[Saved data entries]
-- ==== Sys2Proof/Machine/Collective.lean ====
section
/-! DEFINITION. The collectives .rs, .ag and .a2a: their records, checks, signatures and movement (R109, R298 to R301). -/

namespace Sys2Proof.Machine

/-! Records. -/

/-- A collective record's fields, those of a repartition included (R298, R302). -/
structure CollRec where
  src : Nat
  dst : Nat
  count : Nat
  cstride : Nat
  eop : Nat
  rank : Nat
  npart : Nat
  ncont : Nat
  reissue : Bool
  collid : Nat
  plist : Nat
  var : Nat
deriving DecidableEq, Repr

/-- The fields of a collective record (R298, R302). -/
def collRec (p : Packet) : CollRec :=
  let c1 := pktNum p 32 8
  let c2 := pktNum p 40 8
  { src := pktNum p 16 8, dst := pktNum p 24 8, count := bitsOf c1 31 0, cstride := bitsOf c1 63 32, eop := bitsOf c2 3 0,
    rank := bitsOf c2 13 4, npart := bitsOf c2 23 14 + 1, ncont := bitsOf c2 30 24, reissue := c2.testBit 24,
    collid := bitsOf c2 63 32, plist := pktNum p 48 8, var := pktNum p 56 1 % 4 }

/-- The variant under which a record is run: its FN if COLL issued it, else its VAR (R298, R301). -/
def collVar (p : Packet) : Nat := if p.queue.isNone then p.left else (collRec p).var

/-- Element bytes of an EOP (R298). -/
def eopBytes (eop : Nat) : Nat :=
  match eop with
  | 1 | 11 => 2
  | 10 => 1
  | 13 => 8
  | _ => 4

/-- Element bytes of an EOP's result (R299). -/
def eopOut (eop : Nat) : Nat := if eop = 1 then 4 else eopBytes eop

/-- What a participant's own checks come to (R160, R300): its signature and what it keeps, a page to wait for, or a status. -/
inductive CollCheck where
  | ok (sig : CollSig) (split : List Triple)
  | nores (va psz : Nat)
  | status (c : Byte)

/-- Whether two ranges overlap.
Log 105 (DEDUCED). -/
def rangesMeet (a m b n : Nat) : Bool := decide (0 < m ∧ 0 < n ∧ a < b + n ∧ b < a + m)

/-- The entries of PLIST as bytes give them (R128, R298). -/
def plistOf (x : CollRec) (bs : List Byte) : List (BitVec 16) := (List.range x.npart).map fun i => BitVec.ofNat 16 (numAt bs (2 * i) 2)

/-- PLIST read and checked: a status, a page, or its entries (R300). -/
def readPlist (s : State) (p : Packet) (x : CollRec) (ok : List (BitVec 16) → CollCheck) : CollCheck :=
  match engineBytes s (pktSpace p) x.plist (2 * x.npart) with
  | .nores va psz => .nores va psz
  | .status c => .status c
  | .ok bs =>
    let es := plistOf x bs
    if es.any (fun e => decide (1024 ≤ e.toNat ∨ s.domain ≤ e.toNat)) || decide (es.dedup.length ≠ x.npart)
        || decide ((es.getD x.rank 0xFFFF).toNat ≠ s.pkg) then .status 1
    else ok es

/-- Bytes that a record's SRC and DST take (R299). -/
def collSizes (x : CollRec) : Nat × Nat :=
  let b := x.count * eopBytes x.eop
  match x.var with
  | 0 => ((x.ncont - 1) * x.cstride + x.npart * b, x.count * eopOut x.eop)
  | 1 => (b, x.npart * b)
  | _ => (x.npart * b, x.npart * b)

/-- The ranges that a record's SRC takes, as VA and bytes: each contribution of .rs, or the one source of the others (R299). -/
def srcSpans (x : CollRec) : List (Nat × Nat) :=
  if x.var = 0 then (List.range x.ncont).map fun j => (x.src + j * x.cstride, x.npart * (x.count * eopBytes x.eop))
  else [(x.src, (collSizes x).1)]

/-- The own checks of a .rs, .ag or .a2a record (R298, R300, R301). -/
def collCheck (s : State) (p : Packet) : CollCheck :=
  let x := collRec p
  let fits := if x.var = 0 then decide (x.eop ≤ 9 ∧ 1 ≤ x.ncont ∧ x.ncont ≤ 96) else decide (10 ≤ x.eop ∧ x.eop ≤ 13 ∧ x.ncont = 1)
  let z := collSizes x
  if headBad p || decide (pktKind p ≠ 6 ∨ collVar p ≠ x.var ∨ x.var = 3 ∨ pktNum p 57 7 ≠ 0 ∨ 4 ≤ pktNum p 56 1
      ∨ (pktNum p 40 8).testBit 31 ∨ 2 ^ 52 ≤ x.plist ∨ 2 ^ 52 ≤ x.src ∨ 2 ^ 52 ≤ x.dst ∨ 2 ^ 52 < x.src + z.1 ∨ 2 ^ 52 < x.dst + z.2 ∨ x.count = 0 ∨ x.cstride % 128 ≠ 0
      ∨ x.npart ≤ x.rank) || !fits || (srcSpans x).any (fun r => rangesMeet r.1 r.2 x.dst z.2) then .status 1
  else readPlist s p x fun es =>
    .ok ⟨BitVec.ofNat 32 x.collid, BitVec.ofNat 2 x.var, BitVec.ofNat 4 x.eop, BitVec.ofNat 32 x.count, x.npart, es, []⟩ []

/-! Start and signatures. -/

/-- Whether another record with a COLLID is in flight for an interface (R300). -/
def collidBusy (s : State) (p : Packet) : Bool :=
  s.packets.any fun x => x.pid ≠ p.pid && x.vi = p.vi && decide (pktKind x = 6 ∧ x.st = .started)
    && decide ((collRec x).collid = (collRec p).collid)

/-- The packet of a collective. -/
def collPkt (s : State) (c : Coll) : Option Packet := findPkt s c.pid

/-- A collective updated. -/
def setColl (s : State) (cid : Nat) (f : Coll → Coll) : State :=
  { s with colls := s.colls.map fun c => if c.cid = cid then f c else c }

/-- A collective taken off the list, with the histogram let go if it holds it (R98).
Log 92 (DEDUCED). -/
def dropColl (s : State) (cid : Nat) : State :=
  let s := if s.histOwner = some (.rpart cid) then { s with histOwner := none, hist := [] } else s
  { s with colls := s.colls.filter fun c => c.cid ≠ cid }

/-- A note to the other participants of a packet's collective (R300, R307). -/
def tellColl (s : State) (p : Packet) (plist : List (BitVec 16)) (note : CollNote) : State :=
  { s with collOut := s.collOut ++ [⟨p.vi, BitVec.ofNat 32 (collRec p).collid, plist, note⟩] }

/-- A failed signature sent to the participants that PLIST names, where it can be read (R300). -/
def tellFailed (s : State) (p : Packet) : State :=
  let x := collRec p
  let es := match engineBytes s (pktSpace p) x.plist (2 * x.npart) with | .ok bs => plistOf x bs | _ => []
  tellColl s p es .failed

/-- A .rs, .ag or .a2a collective that fails: nothing more moves (R300). -/
def failMove (s : State) (c : Coll) (st : Byte) : State := failPkt (dropColl s c.cid) c.pid st

/-- Whether a participant of a collective cannot be reached (R289, R300). -/
def collLost (s : State) (c : Coll) : Bool := c.sig.plist.any fun e => decide (e.toNat ∈ s.unreach)

/-- Whether every other participant has sent its signature.
Log 102 (DEDUCED). -/
def allSigned (c : Coll) : Bool :=
  (List.range c.sig.npart).all fun r => decide (r = c.rank) || c.sigs.any fun x => decide (x.1 = r)

/-- The state of a collective once every signature agrees: movement, or the first step of a repartition (R300, R307).
Log 102 (DEDUCED). -/
def signedState (c : Coll) (reissue : Bool) : CollState :=
  if c.sig.var ≠ 3 then .move else if reissue then .assign else .keypass

/-- A collective started by its packet, its signature sent to the other participants (R300, R307). -/
def openColl (s : State) (p : Packet) (sig : CollSig) (split : List Triple) : State :=
  let x := collRec p
  let c : Coll :=
    { cid := p.pid, pid := p.pid, instr := p.queue.isNone, recVa := p.idx, st := .sign, failed := none, sig := sig, sigs := [],
      rank := x.rank, unitw := false, hist := [], splitters := split, counts := [], caps := [], items := [] }
  let s := tellColl (touchVa s p.vi p.asid x.plist (2 * x.npart)) p sig.plist (.signed sig)
  let c := if allSigned c then { c with st := signedState c x.reissue } else c
  setPkt { s with colls := s.colls ++ [c] } p.pid fun q => { q with st := .started }

/-- A COLL packet, or a record that COLL has handed over, taken up in its turn (R154, R301). -/
def withColl (s : State) (pid : Nat) (rpart : Bool) (run : Packet → State → State) : Host.Outcome State Fault Refusal :=
  match findPkt s pid with
  | none => .next s
  | some p =>
    if (p.queue.isSome ∧ pktKind p ≠ 6) ∨ decide (collVar p = 3) ≠ rpart ∨ (s.colls.any fun c => c.pid = pid) then .next s
    else match p.st with
      | .accepted => if canStart s p then .next (run p s) else .next s
      | .started => .next (run p s)
      | _ => .next s

/-- COLL of .rs, .ag or .a2a: its checks, then the exchange of signatures (R300). -/
def execColl (pid : Nat) (s : State) : Host.Outcome State Fault Refusal :=
  withColl s pid false fun p s =>
    if collidBusy s p then failPkt s pid 1
    else match collCheck s p with
      | .status c => failPkt (tellFailed s p) pid c
      | .nores va psz => askPage (setPkt s pid fun q => { q with st := .started }) p.vi p.asid va psz true
      | .ok sig sp => openColl s p sig sp

/-! The reduction of .rs. -/

/-- One node of a reduction on two operands (R109, R298). -/
def combine (eop : Nat) (a b : Nat) : Nat :=
  match eop with
  | 0 | 1 => fsum fp32 .rne [numOf fp32 a, numOf fp32 b]
  | 2 | 3 => (a + b) % 2 ^ 32
  | 4 => if sextNat 32 b < sextNat 32 a then b else a
  | 5 => min a b
  | 6 => minMax fp32 false false a b
  | 7 => if sextNat 32 a < sextNat 32 b then b else a
  | 8 => max a b
  | _ => minMax fp32 true false a b

/-- A node that may lack operands: a single one passes unchanged (R109). -/
def node (f : Nat → Nat → Nat) : Option Nat → Option Nat → Option Nat
  | some a, some b => some (f a b)
  | some a, none => some a
  | none, b => b

/-- One level of a tree: adjacent operands combined (R109, R299). -/
def pairUp (f : Nat → Nat → Nat) : List (Option Nat) → List (Option Nat)
  | a :: b :: t => node f a b :: pairUp f t
  | l => l

/-- Levels of adjacent pairing until one result is left; n bounds their number (R299). -/
def treeFold (f : Nat → Nat → Nat) : Nat → List (Option Nat) → Option Nat
  | _, [] => none
  | _, [a] => a
  | 0, a :: _ => a
  | n + 1, l => treeFold f n (pairUp f l)

/-- The tree of one sector over its 24 cores: three levels of pairs, then (L3[0] + L3[1]) + L3[2] (R109). -/
def sectorTree (f : Nat → Nat → Nat) (l : List (Option Nat)) : Option Nat :=
  let t := pairUp f (pairUp f (pairUp f l))
  node f (node f (t.getD 0 none) (t.getD 1 none)) (t.getD 2 none)

/-- The package's result of contributions that take the places of cores 0 upwards: (S0 + S1) + (S2 + S3) (R109, R299). -/
def packageTree (f : Nat → Nat → Nat) (l : List Nat) : Option Nat :=
  let at_ := fun (q : Nat) => sectorTree f ((List.range 24).map fun i => l[24 * q + i]?)
  node f (node f (at_ 0) (at_ 1)) (node f (at_ 2) (at_ 3))

/-- A leaf of the reduction: BF16 is widened exactly (R109), by R137's sixteen zero bits, so that a NaN that meets no other operand is
passed unchanged.
Log 156 (DEDUCED). -/
def leafWord (eop x : Nat) : Nat := if eop = 1 then x * 65536 else x

/-- Element i of block q of this package's contributions, reduced (R299). -/
def ownReduced (x : CollRec) (contrib : List (List Byte)) (q i : Nat) : Nat :=
  let es := eopBytes x.eop
  let leaves := contrib.map fun bs => leafWord x.eop (numAt bs ((q * x.count + i) * es) es)
  (packageTree (combine x.eop) leaves).getD 0

/-- The results of the packages combined over ranks (R299). -/
def ranksReduced (x : CollRec) (vals : List Nat) : Nat := (treeFold (combine x.eop) 11 (vals.map some)).getD 0

/-! Movement. -/

/-- What a rank's engine sends to this participant: its own bytes, or those that its peer gave.
Log 103 (DEDUCED). -/
def rankBytes (c : Coll) (own : List Byte) (peers : List (Nat × List Byte)) (r : Nat) : List Byte :=
  if r = c.rank then own else match peers.find? fun e => e.1 = r with | some e => e.2 | none => []

/-- Whether every other participant's bytes have arrived, of a length.
Log 103 (DEDUCED). -/
def peersReady (c : Coll) (n : Nat) (peers : List (Nat × List Byte)) : Bool :=
  (List.range c.sig.npart).all fun r => decide (r = c.rank) || peers.any fun e => decide (e.1 = r ∧ e.2.length = n)

/-- The bytes that a collective writes to DST from the ranges of its source and its peers' bytes (R299). -/
def collResult (x : CollRec) (c : Coll) (contrib : List (List Byte)) (peers : List (Nat × List Byte)) : List Byte :=
  let n := x.count * eopBytes x.eop
  let o := eopOut x.eop
  match x.var with
  | 0 =>
    let own := (List.range x.count).flatMap fun i => bytesOfNat o (ownReduced x contrib c.rank i)
    (List.range x.count).flatMap fun i =>
      bytesOfNat o (ranksReduced x ((List.range x.npart).map fun r => numAt (rankBytes c own peers r) (o * i) o))
  | 1 => (List.range x.npart).flatMap fun r => rankBytes c (contrib.getD 0 []) peers r
  | _ => (List.range x.npart).flatMap fun r => rankBytes c (((contrib.getD 0 []).drop (c.rank * n)).take n) peers r

/-- What a peer sends to this participant, in bytes (R299). -/
def peerLen (x : CollRec) : Nat := if x.var = 0 then x.count * eopOut x.eop else x.count * eopBytes x.eop

/-- The movement of a .rs, .ag or .a2a collective once every participant's bytes are there: DST written and the packet done; a page
that fails leaves what may have been written (R160, R299, R300). -/
def moveColl (s : State) (c : Coll) (p : Packet) (peers : List (Nat × List Byte)) : State :=
  let x := collRec p
  let z := collSizes x
  let sp := pktSpace p
  if !peersReady c (peerLen x) peers then s
  else
    let ls := ((srcSpans x).flatMap fun r => vaLines r.1 r.2).dedup
    match linesCheck s sp 0 false ls with
    | .nores va psz => askPage s p.vi p.asid va psz true
    | .status e => failMove s c e
    | .ok =>
      let r := readLines s sp none 0 ls
      let src := (srcSpans x).map fun q => (List.range q.2).map fun i => byteIn r.2 (q.1 + i)
      let out := collResult x c src peers
      let cells := (List.range out.length).map fun i => (x.dst + i, out.getD i 0)
      match linesCheck r.1 sp 0 true (vaLines x.dst z.2) with
      | .nores va psz => askPage s p.vi p.asid va psz true
      | .status e =>
        let good := fun (q : Nat × Byte) => decide (lineCheck s sp 0 (q.1 / 128) true = .ok)
        let t := writeCells r.1 sp none 0 (someCells s good cells)
        failMove { t with free := t.free + 1 } c e
      | .ok => donePkt (dropColl (writeCells r.1 sp none 0 cells) c.cid) p.pid

end Sys2Proof.Machine
end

### TO DO
Restate word for word the lines above, beginning with the one that contains "if !peersReady c (peerLen x) peers then s" and ending with the last line.

### YOUR RESPONSE
  if !peersReady c (peerLen x) peers then s
  else
    let ls := ((srcSpans x).flatMap fun r => vaLines r.1 r.2).dedup
    match linesCheck s sp 0 false ls with
    | .nores va psz => askPage s p.vi p.asid va psz true
    | .status e => failMove s c e
    | .ok =>
      let r := readLines s sp none 0 ls
      let src := (srcSpans x).map fun q => (List.range q.2).map fun i => byteIn r.2 (q.1 + i)
      let out := collResult x c src peers
      let cells := (List.range out.length).map fun i => (x.dst + i, out.getD i 0)
      match linesCheck r.1 sp 0 true (vaLines x.dst z.2) with
      | .nores va psz => askPage s p.vi p.asid va psz true
      | .status e =>
        let good := fun (q : Nat × Byte) => decide (lineCheck s sp 0 (q.1 / 128) true = .ok)
        let t := writeCells r.1 sp none 0 (someCells s good cells)
        failMove { t with free := t.free + 1 } c e
      | .ok => donePkt (dropColl (writeCells r.1 sp none 0 cells) c.cid) p.pid

end Sys2Proof.Machine
end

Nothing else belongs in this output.